Options industry officials vow to make their voices heard in the debate over short-sale regulation.
Speaking at an industry conference in Florida earlier this month, options exchange executives said the drive to promulgate new short-sale regulations is misguided and unnecessary. They promised to make their cases in Washington and exhorted others in the industry, especially market makers, to do the same.
“This is the most important issue facing the options industry,” Bill Brodsky, chairman and chief executive officer of the Chicago Board Options Exchange, told journalists in Weston, Fla., at the annual Options Industry Conference. “We will be very active over the next few months in Washington in dealing with the short sale proposal.”
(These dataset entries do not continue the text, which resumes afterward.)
theorem witness_BarrierInstructionsIssue : holds (
    let e := 0x100000010
    let s := ((onCore (sregs [1, 0x10000])).modCtx 0 (fun x => { x with nq := 1 })).modDie 0 (fun y => { y with maps := [(5, e), (6, 0), (7, e + 8), (8, e + 0x10000000)] })
    let r : PortReq := { owner := 0, off := 0, op := .bwait none false, ent := {} }
    let t := fun (r : PortReq) => s.modCore 0 (fun k => { k with port := some r })
    let w := s.modCore 0 (fun k => { k with bwait := some { owner := 0, off := 0, gen := 1, late := false, bar := 5, result := some (65536, 0) } })
    let q := (onSeq {}).modCore 512 (fun y => { y with seqctx := 255 })
    let u := 2 ^ 17 + (65535 - (s.groupCores 0).length)
    [s.barrierCtx.toOption = some 0, (s.mapEntry 0 0 5).1 = e, (s.barrierPlace 0 0 e).toOption = some (0, 16), (s.core 0).port = none ∧ (s.core 0).bwait = none,
      s.binitOk 1 = true, s.binitOk 0x10000 = false, ((t r).core 0).port ≠ none, (s.barrierPlace 0 0 (s.mapEntry 0 0 6).1).toOption = none, q.barrierCtx.toOption = none,
      bit 0 32 = false, bit e 32 = true ∧ e < 2 ^ 33 ∧ bit e 31 = false, (s.accPlace 0 0 ((e + 0x10000000) % 2 ^ 32)).toOption = none,
      (s.barrierPlace 0 0 (e + 8)).toOption = none, isSeq s.cur.core = false, s.binitOk u = true, s.binitOk (u + 1) = false, s.binitOk 0 = false,
      ((t r).core 0).port = some r ∧ r.done = false, ({ r with done := true } : PortReq).trap = 0, ({ r with done := true, trap := 0x83 } : PortReq).trap ≠ 0,
      (w.core 0).port = none ∧ (w.core 0).bwait ≠ none, (w.core 0).bwait.map (fun r => r.result) = some (some (65536, 0)), w.strict 0 = false]) = true := by
  decide +kernel

/-- BCTL words of each STATE, with the generation 255 that wraps, an arrival that meets and one that does not; the pair at the SRAM's end. -/
theorem witness_BarrierPairAtThePort : holds (
    let b1 := (bInit 0 2 2).getD 0
    let b2 := (bArrive (bArrive b1 0 0).1 0 0).1
    let s := fun (op : PortOp) (b : Nat) => ((onCore {}).modCore 0 (fun k => { k with port := some { owner := 0, off := 0xFFFF0, op := op, ent := {}, bar := 3 } })).accPut 0 0xFFFF0 8 b
    [bState 0 = 0, bState b1 = 1, bState b2 = 2, bState (setBits b1 63 61 4) = 4, b2 < 2 ^ 64, ¬ (bExpect b1 ≤ bArrived b1 + 1), bExpect b1 ≤ bArrived (bArrive b1 0 0).1 + 1,
      bGen b1 = 1, bwaitOutcome b1 1 false = none, bwaitOutcome 0 0 false = some none, (255 + 1) % 256 = bGen 0, bGen b1 ≠ 3 ∧ bGen b1 ≠ 4,
      (s .barv b1).accHit 0 0xFFFF0 16 = false, (s .barv b1).reaches (dieOf 0) (dieOf 0) = true, ((s .barv b1).seat 0).acc.wf, 0xFFFF0 % 16 = 0 ∧ 0xFFFF0 + 16 ≤ 2 ^ 20, (s .barv b1).bctl 0 0xFFFF0 = b1,
      bit 2 17 = false, (bArrive b1 0 0).2.2 = false, (bArrive 0 0 0).2.2 = true, bwaitOutcome b2 1 false = some (some (0, 0)),
      ((s .barv b1).modSeat 0 (fun x => { x with armed := [0xFFFF0] })).seat 0 |>.armed.contains 0xFFFF0, ((s .barv b1).seat 0).armed = [] ]) = true := by decide +kernel

theorem witness_BinvalAndBtime : holds (
    let b1 := (bInit 0 0x80002 2).getD 0
    let b0 := (bInit 0 2 2).getD 0
    let dead := setBits b1 63 61 4
    let s := fun (op : PortOp) (b : Nat) => (((onCore {}).modCore 0 (fun k => { k with port := some { owner := 0, off := 16, op := op, ent := {} } })).accPut 0 16 8 b).modCore 1
      (fun k => { k with bwait := some { owner := 0, off := 16, gen := 1, late := false, bar := 0 } })
    let t := s .binval b1
    [(t.core 0).port.map (fun r => (r.done, r.trap)) = some (false, 0), t.accHit 0 16 16 = false, t.reaches (dieOf 0) (dieOf 0) = true, (t.seat 0).acc.wf, (t.core 1).bwait.map (fun w => (w.owner, w.off, w.gen, w.result)) = some (0, 16, 1, none),
      bState (t.bctl 0 16) = 1, bGen b1 = 1, bState dead = 4 ∧ dead < 2 ^ 64, bMode b1 = 2 ∧ 0 ≤ t.ptc, bMode b0 = 0 ∧ bArrived b0 < bExpect b0,
      bState ((s (.btime 0) 0).bctl 0 16) ≠ 1]) = true := by decide +kernel

/-- A shape of each class of types: FP32, 32-bit integers, complex of two columns, and a type outside each class; no exception is enabled, or all. -/
theorem witness_VectorArithmetic : holds (
    let f := onCore { vshape := 0, tiles := [(32, 0x3F800000), (64, 0x3F800000)] } .ve
    let i := onCore { vshape := 0x1400 } .ve
    let z := onCore { vshape := 0x8000 + 13 * 1024 } .ve
    [okFIC f.cm.ty = true, okFI f.cm.ty = true, okI f.cm.ty = false, okC f.cm.ty = false, okI i.cm.ty = true, okC i.cm.ty = false, okC z.cm.ty = true, okFI z.cm.ty = false,
      okFIC (tyOf 15) = false, f.governs f.cm.ty 0 0 0 = true, f.governs f.cm.ty 0 1 0 = false, f.governs f.cm.ty 0 0 1 = false]) = true := by decide +kernel

theorem witness_VectorElements : holds (
    let V := intVal true 8
    let f := fmtE4m3
    [(1 : Nat) < 8 ∧ 0xFF < 2 ^ 8, intMin true 8 ≤ V 0x7F + V 0x80 ∧ V 0x7F + V 0x80 ≤ intMax true 8, intMax true 8 < V 0x7F + V 1, V 0x80 - V 1 < intMin true 8,
      fmtF32.decode 0x7FC00000 = .nan, f.decode 0x7F = .nan, fmtF16.decode 0x7C00 = .inf false, (match fmtF16.decode 0 with | .fin z => z.m == 0 && !z.sticky | _ => false),
      f ∈ [fmtF32, fmtBf16, fmtF16, fmtE4m3, fmtE5m2], 0xFE < 2 ^ f.w ∧ f.decode 0xFE ≠ .nan, extreme true false (.int true 8) [(0, 0x80), (1, 5), (2, 5)] = some (1, 5)]) = true := by
  decide +kernel

theorem witness_Rounding : holds (
    let x : Ex := { m := 7, e := -2 }
    [fmtE5m2 ∈ [fmtF32, fmtBf16, fmtF16, fmtE4m3, fmtE5m2] ∧ 0xFF < 2 ^ fmtE5m2.w, (match fmtE5m2.decode 1 with | .fin x => decide (x.lead < fmtE5m2.emin) && !x.isZero | _ => false),
      (match fmtE5m2.decode 4 with | .fin x => decide (fmtE5m2.emin ≤ x.lead) | _ => false), fmtE5m2.decode 0x7C = .inf false, fmtE5m2.decode 0xFF = .nan,
      x.sticky = false ∧ x.e < 0 ∧ ({} : RMode).dsr = none, 2 ^ 2 < 2 * (x.m % 2 ^ 2), 2 * (5 % 2 ^ 2) < 2 ^ 2, 2 * (6 % 2 ^ 2) = 2 ^ 2, 8 % 2 ^ 2 = 0]) = true := by decide +kernel

/-- Indices at and past the edge of a shape of 1 row and 2 columns, of FP32, of complex and of a block type; columns that fit and that do not. -/
theorem witness_VectorMovesAndMasks : holds (
    let f := onCore { vshape := 0x8000 } .ve
    let z := onCore { vshape := 0x8000 + 13 * 1024 } .ve
    [f.cm.rows = 1 ∧ f.cm.cols = 2, okFI f.cm.ty = true ∧ okFIC f.cm.ty = true, okFI z.cm.ty = false ∧ okFIC z.cm.ty = true, okFIC (tyOf 15) = false,
      ¬ (f.cm.cols ≤ 1 ∨ (f.cm.ty.isC = true ∧ 1 % 2 = 1)), f.cm.cols ≤ 2, z.cm.ty.isC = true ∧ 1 % 2 = 1, 0 < f.cm.rows, f.cm.rows ≤ 1,
      (tyOf 13).isC = true ∧ (0 + 1) % 2 ≠ 0, (tyOf 13).isC = true ∧ (31 + 1) % 2 = 0, (tyOf 15).isB = true ∧ 15 + 1 = 16, (tyOf 15).isB = true ∧ ¬ (16 + 1 = 16 ∨ 16 + 1 = 32)]) = true := by
  decide +kernel

/-- A shape of one FP32 element in an image of 64 bytes at 0; a loop form outside the table; images past the end and misaligned; pages pinned or not. -/
theorem witness_TileImages : holds (
    let f := fun (m : Member) => onCore { m with vshape := 0 } .ve
    let s := pinned0 (f {})
    let r : Ring := { slotb := 64, n := 2, count := 1 }
    let q := fun (r : Ring) => pinned0 (f { rings := [(3, r)] })
    [¬ 0 < s.cm.kern.loops.length, s.cm.imageBytes = 64, 2 ^ 24 < 2 ^ 24 - 63 + s.cm.imageBytes, 2 ^ 24 - 64 + s.cm.imageBytes ≤ 2 ^ 24 ∧ (2 ^ 24 - 64) % 64 = 0, 32 % 64 ≠ 0,
      (f {}).present? 0 [(0, 64)] ≠ none, s.present? 0 [(0, 64)] = none, s.ue = [], (s.core 0).scratch.wf, ((s.core 0).pages.map (·.1)).Pairwise (· < ·),
      s.ring 3 = none, (q r).ring 3 = some r, ({ r with slotb := 0 } : Ring).slotb < 64, s.cm.imageBytes ≤ r.slotb, r.popBy = 0 ∧ 1 ≤ r.count, r.pushBy = 0 ∧ r.count + 1 ≤ r.n,
      ({ r with count := 0 } : Ring).count = 0, r.n < ({ r with count := 2 } : Ring).count + 1, (s.cm.taps.map (·.1)).Pairwise (· < ·)]) = true := by decide +kernel

/-- Types inside and outside the classes of the functions and conversions; columns that a conversion fits and does not. -/
theorem witness_VectorFunctionsAndConversions : holds (
    let f := (onCore { vshape := 0 } .ve).cm
    let w := (onCore { vshape := 15 * 0x8000 } .ve).cm
    [okF f.ty = true, okI f.ty = false, okF (tyOf 5) = false ∧ okI (tyOf 5) = true, ((okFI (tyOf 0) && okFI (tyOf 5)) || ((tyOf 0).isC && (tyOf 5).isC)) = true,
      f.convShape (tyOf 0) (tyOf 5) = true, f.convShape (tyOf 13) (tyOf 13) = false, f.convShape (tyOf 0) (tyOf 15) = false, w.convShape (tyOf 0) (tyOf 15) = true,
      ((tyOf 0).isF && (tyOf 15).isB) = true, ((tyOf 15).isB && okFI (tyOf 0)) = true, ((tyOf 13).isF && (tyOf 15).isB) = false, (0 == 0 && okSrnd 1) = true, ((1 : Nat) == 0 && okSrnd 1) = false,
      ({} : Ex).isZero = true, ({ m := 1, neg := true } : Ex).isZero = false ∧ ({ m := 1, neg := true } : Ex).neg = true]) = true := by decide +kernel

theorem witness_VectorReductions : holds (
    let f := (onCore { vshape := 0 } .ve).cm
    let h := fun t => (onCore { vshape := 1024 * t } .ve).cm.ty
    [okFIC f.ty = true, okRedm f.ty = true, okRedm (tyOf 13) = false, okFIC (tyOf 15) = false, (List.range 32).any (fun t => h t == .int false 8), (List.range 32).any (fun t => h t == .int false 4),
      (8 : Nat) ≠ 4 ∧ 0 < 8 / 8, 8 / 8 ≤ 1, (match f.ty with | .int _ _ => false | _ => true)]) = true := by decide +kernel

/-- MM of one element on rings 1 and 2: as it should be, gated, of a type the ME does not take, of a count too large, without its rings. -/
theorem witness_MatrixProductsIssue : holds (
    let r : Ring := { slotb := 64, n := 2, count := 1 }
    let s := onCore { rings := [(1, r), (2, r)], kern := { fmts := [{}] } } .me
    let o : MmOp := { qa := 1, qb := 2, md := 0, fi := 0, ta := 1, tb := 1, m := 1, n := 1, k := 1, acc := 0 }
    let g : State := { s with power := { s.power with gate := true } }
    let u : State := { s with power := { s.power with gate := false } }
    [s.mmCheck o 1 1 = none, g.mmCheck o 1 1 = none ∧ g.power.gate = true, u.power.gate = false, s.mmCheck o 13 1 = some 0x60, s.mmCheck { o with m := 129 } 1 1 = some 0x61,
      s.mmCheck { o with m := 128 } 1 1 = some 0x51, s.mmCheck { o with qa := 3 } 1 1 = some 0x50, s.mmCheck { o with qb := 1 } 1 1 = some 0x61, s.mmCheck { o with acc := 16383 } 1 1 = none,
      s.mmCheck { o with coop := true, r := 3, c := 1 } 1 1 ≠ some 0x61, (18 : Nat) ≤ 18 ∧ 17 < 18,
      s.cm.kern.fmts[0]?.map (fun e => decide (e.td < 18)) = some true, s.cm.kern.fmts[1]? = none, 18 ≤ ({ td := 18 } : FmtEnt).td, (meType 1 = true ∧ meType 1 = true), o.usesA 0 = true ∧ s.ring o.qa ≠ none]) = true := by decide +kernel

/-- The last slice of an MM of one element, and an MM with a second slice to come; a slot not yet FILLED; EN.O with a product that overflows. -/
theorem witness_MatrixSlice : holds (
    let r : Ring := { slotb := 64, n := 2, count := 1 }
    let f := fun (k ks fp : Nat) (r2 : Ring) (v : Mem) => ((pinned0 (onCore { rings := [(1, r), (2, r2)], kstep := ks, queues := [(3, [{ lanes := encode (.mm 1 2 0 0 1 1 0 0 k 0), issued := true, busy := true, opv := [fp, 1, 1, 0, 0] }])] } .me))).modCore 0
      (fun y => { y with arrayOn := true, scratch := v, cfg := 1 })
    let s := f 0 0x8000 0 r []
    let en := f 0 0x8000 0x3F0000 { r with base := 64 } [(0, 0x80), (1, 0x7F)]
    let o := (s.mmBusy 0).map (fun p => p.2)
    [(onCore {}).mmBusy 0 = none, o.isSome, o.map (fun o => (o.coop, o.md, o.m, o.n, o.slices)) = some (false, 0, 1, 1, 1), s.ue = [], (s.core 0).arrayOn = true,
      bits (s.mem 0).kstep 9 0 < 1, (1 : Nat) ≤ 8192, s.unpinned 0 [(r.headAddr 0, 64)] = [], ((f 0 0x8000 0 { r with count := 0 } []).mmBusy 0).isSome, (s.seat 0).armed = [],
      (s.seat 0).acc.wf, (((f 127 0x8000 0 r []).mmBusy 0).map (fun p => p.2.slices)) ≠ some 1, tget (s.mem 0).rings 1 = some r,
      (en.mmBusy 0).any (fun p => enabledExc (en.precise 0) 0x3F0000 (en.mmWords p.2 0 0 p.1.opv (en.sread 0 0 64) (en.sread 0 64 64)).2 != 0),
      [f32 0x4B000000].all (fun p => match p with | .fin x => !x.sticky && x.e == 0 | _ => false)]) = true := by decide +kernel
In April, the Securities and Exchange Commission put out a 273-page proposal outlining five possible short sale rules. The proposal comes in the wake of pressure from Congress to bring back the “uptick” rule that was rescinded by the SEC in 2007.
In general, exchange officials and market makers contend any rule is unnecessary and would be ineffective. They offer up the stock market crash of 2008 as evidence. “Where is the data that supports the concept?” Ben Londergan, co-CEO of options market maker Group One, asked Traders Magazine. “They put in outright bans [on short selling] last September. What did that accomplish? Financials did not fair all that much better than the rest of the marketplace.”
Indeed a study conducted by the SEC’s Office of Economic Analysis found that short selling played no role in the drop in prices prior to the short sale ban.
Other exchange officials echo Brodsky’s comments. They maintain the SEC’s proposal is driven by politics and not hard evidence. “I think it’s very important that everybody in this room come out in force and comment on the SEC’s proposal and not just sit back and wait for this to be resolved in Washington,” Gary Katz, president and CEO of the International Securities Exchange, told conference attendees. “It will not be resolved if we do not participate in the dialogue.” His comments drew applause.
Many in the options industry are particularly unhappy with the limited relief given to market makers in the proposal. Only one of the five proposals contains an exception for market makers. “There is nothing really specific for options market makers,” Brodsky said. “There is one passing reference in one proposal, but nothing of consequence.”
The five proposals include a revival of Rule 10a-1, or the uptick rule; a bid test rule; a circuit breaker combined with an uptick rule; a circuit breaker combined with a bid test rule; and a circuit breaker combined with an outright ban on short selling. Only the latter includes an exemption for market makers.
According to Elizabeth King, an associate director in the SEC’s Division of Trading & Markets, who has responsibility for options issues, the regulator did not include an exception for market makers in its price test proposals for two reasons. First, there was no exception in previous SEC short sale rules. Second, the SEC feared an exception might “undermine the goals of the proposed short sale price restrictions,” particularly if the rules “had the effect of helping prevent declines in securities prices and restore investor confidence.”
King was speaking at the OIC conference. She noted the SEC is open to a discussion of the issue of market maker exceptions.
Brodsky told reporters SEC Commissioners “understand the important role of options market makers.” He added: “I don’t look at the absence of an exception as a sign they are not going to include one. We were told by the SEC they were purposely not putting it in. I think they are waiting for comments to come in.”
Brodsky noted there are hundreds of options series for which market makers are necessary. “The SEC demands that we offer markets in all these series,” Brodsky said. “So, if you are imposing obligations on market makers, you have to give them some flexibility.”
Many in the options and cash equities businesses expect the SEC to approve a circuit breaker tied to either a bid test rule or an outright ban. If a particular stock were to drop by, say, 10 percent, then traders could not short except on an upbid or would be preventing from shorting altogether for the rest of the day. Industry insiders also expect an exception for both cash equities and options market makers to accompany any rule.
Tom Gira, an executive vice president at the Financial Industry Regulatory Authority, is betting on a circuit breaker plus a ban and a market maker exception. “If you do have that kind of ban,” Gira said on an OIC panel, “it would be really hard to operate without a market maker exemption. So, I think that is why they put it in there.”
Market maker Londergan agreed. “There is no way you will make markets if you are banned from short selling,” he told Traders Magazine.